I see your point. It would prevent this type of problem if all code
waiting for conditions made certain those conditions were met. However,
given the way the kernel works, it is not necessary to check unless the
task specifically expects more than one condition to awaken it - at
least it wasn't until tq_scheduler was introduced. Actually, that is
not fair either - only when functions in tq_scheduler starting
"blocking" did this become a problem.
It would help me tremendously if these types of limitations and
requirements for working in the kernel were well documented. It takes
significant effort to determine the requirements, and to verify that
my understanding is correct.
> You really shouldn't be sleeping in this way on tq_scheduler
> if there's any way in which the sleep can take an extended
> period of time. You may end up putting important kernel
> tasks to sleep.
I agree.

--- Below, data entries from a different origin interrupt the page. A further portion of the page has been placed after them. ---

-- ==== Sys2Proof/Machine/FloatArith.lean ====
section
/-!
DEFINITION. The floating-point instructions of spec/07_ref_arithmetic.md R171 to R178.
-/

namespace Sys2Proof.Machine

open Sys2Proof

/-- A floating-point operand read under the type, subnormals flushed with .FTZ (R114). -/
def State.fsrc (s : State) (g : Group) (l : Nat) (f : Fields) (o : Opnd) : FVal :=
  fval f.ty f.flag (s.operand g l f false o)

/-- A lane operation that rounds `n` elements in order, drawing from the thread's stream under SR (R113): `elem e` is
the exact element, `pack` builds the register from the codes. -/
def roundElems (fm : Fmt) (mode : Nat) (sat ftz : Bool) (z : Word) (elems : List FVal) : List Nat × Word :=
  elems.foldl (fun r x =>
    let (code, z') := roundSr fm mode sat r.2 x
    (r.1 ++ [flush fm ftz code], z')) ([], z)

/-- A form that rounds elements of its type and writes one 32-bit result. SR's state is the thread's (R113); an S form
carries no SR (R158). -/
def State.floatOp (s : State) (op : Nat) (f : Fields) (elems : State → Group → Nat → List FVal) : Out :=
  let fm := fmtOf f.ty
  let mode := f.rnd.toNat
  let res (s : State) (g : Group) (z : Word) (l : Nat) := roundElems fm mode false f.flag z (elems s g l)
  let join (cs : List Nat) : DWord := BitVec.ofNat 64 (cs.getD 0 0 + cs.getD 1 0 * 2 ^ f.ty.width)
  if mode = 5 then
    s.finish <|
      s.checked f <|
        s.perThread f (fun _ => readRegs op f) (fun _ _ => []) fun c g l =>
          -- the stream as it stands now: after slot k's draws in a pair
          let r := res s c.rd (g.thread l).z l
          (g.updThread l fun t => { t with z := r.2 }).writeDst l f.d false (join r.1)
  else s.finish <| s.compute op f false fun s g l => join (res s g 0 l).1

/-- FADD (R172). -/
def execFadd (f : Fields) (s : State) : Out :=
  s.floatOp 0x20 f fun s g l => [(s.fsrc g l f f.a).add f.rnd.toNat (s.fsrc g l f f.b)]

/-- FMUL (R172). -/
def execFmul (f : Fields) (s : State) : Out :=
  s.floatOp 0x21 f fun s g l => [(s.fsrc g l f f.a).mul (s.fsrc g l f f.b)]

/-- FFMA (R172): one rounding. -/
def execFfma (f : Fields) (s : State) : Out :=
  s.floatOp 0x22 f fun s g l => [FVal.fma f.rnd.toNat (s.fsrc g l f f.a) (s.fsrc g l f f.b) (s.fsrc g l f f.c)]

/-- Element `e` of a packed 16-bit operand (R173). -/
def State.felem (s : State) (g : Group) (l : Nat) (f : Fields) (o : Opnd) (e : Nat) : FVal :=
  fval f.ty f.flag (BitVec.ofNat 64 ((s.operand g l f false o).toNat / 2 ^ (16 * e) % 2 ^ 16))

/-- PKFMA (R173): element 0, then element 1, each rounded once. -/
def execPkfma (f : Fields) (s : State) : Out :=
  s.floatOp 0x30 f fun s g l => [0, 1].map fun e =>
    FVal.fma f.rnd.toNat (s.felem g l f f.a e) (s.felem g l f f.b e) (s.felem g l f f.c e)

/-- PKADD (R173). -/
def execPkadd (f : Fields) (s : State) : Out :=
  s.floatOp 0x31 f fun s g l => [0, 1].map fun e => (s.felem g l f f.a e).add f.rnd.toNat (s.felem g l f f.b e)

/-- PKMUL (R173). -/
def execPkmul (f : Fields) (s : State) : Out :=
  s.floatOp 0x32 f fun s g l => [0, 1].map fun e => (s.felem g l f f.a e).mul (s.felem g l f f.b e)

/-- The code of an operand under the type, subnormals flushed with .FTZ. -/
def State.fcode (s : State) (g : Group) (l : Nat) (f : Fields) (o : Opnd) : Nat :=
  flush (fmtOf f.ty) f.flag ((s.operand g l f false o).toNat % 2 ^ f.ty.width)

/-- FMIN (R174). -/
def execFmin (f : Fields) (s : State) : Out :=
  s.finish <| s.compute 0x23 f false fun s g l =>
    BitVec.ofNat 64 (floatMinMax (fmtOf f.ty) false (s.fcode g l f f.a) (s.fcode g l f f.b))

/-- FMAX (R174). -/
def execFmax (f : Fields) (s : State) : Out :=
  s.finish <| s.compute 0x24 f false fun s g l =>
    BitVec.ofNat 64 (floatMinMax (fmtOf f.ty) true (s.fcode g l f f.a) (s.fcode g l f f.b))

/-- FCMP (R175). -/
def execFcmp (f : Fields) (s : State) : Out :=
  s.finish <| s.computePred 0x25 f fun s g l => floatCompare f.fn.toNat (s.fsrc g l f f.a) (s.fsrc g l f f.b)

/-- FCLASS (R176): exactly one bit of a 32-bit mask. -/
def execFclass (f : Fields) (s : State) : Out :=
  s.finish <| s.compute 0x26 f false fun s g l =>
    BitVec.ofNat 64 (2 ^ classOf (fmtOf f.ty) ((s.operand g l f false f.a).toNat % 2 ^ f.ty.width))

/-- An approximate function: one rounding under RN, .FTZ before and after (R126, R178). -/
def State.approx (s : State) (op : Nat) (f : Fields) (fn : FVal → XVal) : Out :=
  s.finish <| s.compute op f false fun s g l =>
    BitVec.ofNat 64 (flush (fmtOf .f32) f.flag (roundX (fmtOf .f32) 0 0 (fn (s.fsrc g l f f.a))))

/-- FRCP (R126, R127, R178). -/
def execFrcp (f : Fields) (s : State) : Out := s.approx 0x27 f rcpX

/-- FRSQ (R126, R127, R178). -/
def execFrsq (f : Fields) (s : State) : Out := s.approx 0x28 f rsqX

/-- FEXP2 (R126, R127, R178). -/
def execFexp2 (f : Fields) (s : State) : Out := s.approx 0x2A f exp2X

/-- FLOG2 (R126, R127, R178). -/
def execFlog2 (f : Fields) (s : State) : Out := s.approx 0x2B f log2X

/-- SINR (R126, R127, R178). -/
def execSinr (f : Fields) (s : State) : Out := s.approx 0x2C f sinX

/-- COSR (R126, R127, R178). -/
def execCosr (f : Fields) (s : State) : Out := s.approx 0x2D f cosX

/-- FSQRT (R127, R178): correctly rounded in the selected mode. -/
def execFsqrt (f : Fields) (s : State) : Out :=
  let fm := fmtOf f.ty
  let res (s : State) (g : Group) (z : Word) (l : Nat) : DWord :=
    BitVec.ofNat 64 (flush fm f.flag (roundX fm f.rnd.toNat z.toNat (sqrtX (s.fsrc g l f f.a))))
  if f.rnd = 5 then
    s.finish <|
      s.checked f <|
        s.perThread f (fun _ => readRegs 0x29 f) (fun _ _ => []) fun c g l =>
          let z := srStep (g.thread l).z
          (g.updThread l fun t => { t with z }).writeDst l f.d false (res s c.rd z l)
  else s.finish <| s.compute 0x29 f false fun s g l => res s g 0 l

/-- FSCALE (R177): round(a × 2^b). -/
def execFscale (f : Fields) (s : State) : Out :=
  s.floatOp 0x2E f fun s g l => [(s.fsrc g l f f.a).scale (intVal .i32 (s.operand g l f false f.b))]

/-- FFRAC (R177): a − trunc(a), exact. -/
def execFfrac (f : Fields) (s : State) : Out :=
  s.finish <| s.compute 0x2F f false fun s g l =>
    BitVec.ofNat 64 (flush (fmtOf f.ty) f.flag (roundVal (fmtOf f.ty) 0 false 0 (s.fsrc g l f f.a).frac))

end Sys2Proof.Machine
end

In addition, even if the tq_scheduler function did check for
its own condition, a problem still exists when the task returns to the
code using the first wait queue before its condition is met; since the
code using the second wait queue would set the task state to running
and would not set it back (which it couldn't without knowing the
conditions to check).
> Best to use schedule_task(), or an independent kernel thread.